-- ==== Sys2Proof/Machine/HostState.lean ====
section
/-! DEFINITION. The state of the platform (start-up, pins, Husk, flash, fault log: spec files 19 and 21), of the two
Kothal ports with their queues, semaphores and ownership table (16), of the cadence unit (14) and of power, heat and
ageing (15). Each field's comment gives the rule, the file of spec/, the width, and the reset value. -/

namespace Sys2Proof.Machine

/-- Where a start stands (R489, R491, R501); READY with FAULT_CODE set is DEVICE_STATE STOPPED. -/
inductive Phase where
  | held | verify | train | selfTest | wipe | ready | failed | dormant
  deriving DecidableEq, Repr

/-- One record of the fault log (R144, R449). -/
structure FaultRec where
  time : Nat := 0     -- R449 (17) w64 rst -
  unit : Nat := 0     -- R449 (17) w8 rst -
  die : Nat := 0      -- R449 (17) w3 rst -
  kind : Nat := 0     -- R449 (17) w5 rst -
  addr : Nat := 0     -- R449 (17) w48 rst -
  opcode : Nat := 0xFFFF -- R449 (17) w16 rst -
  tag : Nat := 0      -- R449 (17) w32 rst -
  port : Nat := 0     -- R449 (17) w2 rst -
  descId : Nat := 0   -- R449 (17) w32 rst -
  deriving DecidableEq, Repr

/-- A firmware update at work (R513). -/
structure FwUpd where
  cmd : Nat := 0      -- R513 (19) the command that carries it rst -
  image : Nat := 0    -- R513 (19) w1 rst -
  data : List Byte := [] -- R513 (19) the verified image rst -
  deriving DecidableEq, Repr

/-- The 64-byte configuration record the board maker programs (R494, R498): full population, ALERT_TEMP 100 and the operating
points of R389 (log entry 6). -/
def bootConfig : List Byte :=
  leBytes 56 (packBits ([(16, 1), (16, 0), (32, 1), (4, 10), (4, 8), (2, 2), (6, 48), (8, 100), (8, 0)]
    ++ [(16, 600), (16, 61), (16, 630), (16, 93), (16, 660), (16, 130), (16, 695), (16, 175)]
    ++ [(16, 720), (16, 210), (16, 750), (16, 252), (16, 780), (16, 299), (16, 810), (16, 350), (96, 0)]))
  ++ leBytes 8 0x8E24_BC56_B81D_0535

/-- The first 48 header bytes of the image in slot A (R495; log entry 6). -/
def bootHeader : List Byte := leBytes 48 (packBits [(16, 1), (16, 0x4800), (8, 0xB0), (24, 0), (32, 1), (32, 1), (256, 0)])

/-- Bytes placed from an address on. -/
def placeBytes (a : Nat) (bs : List Byte) : Tab Byte := bs.zipIdx.map (fun (b, i) => (a + i, b))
========
* WHAT YOU SHOULD DO: Within the data above, pick out all lines holding the word "spec".

* RESULT FOR THIS EXERCISE:
/-! DEFINITION. The state of the platform (start-up, pins, Husk, flash, fault log: spec files 19 and 21), of the two
ageing (15). Each field's comment gives the rule, the file of spec/, the width, and the reset value. -/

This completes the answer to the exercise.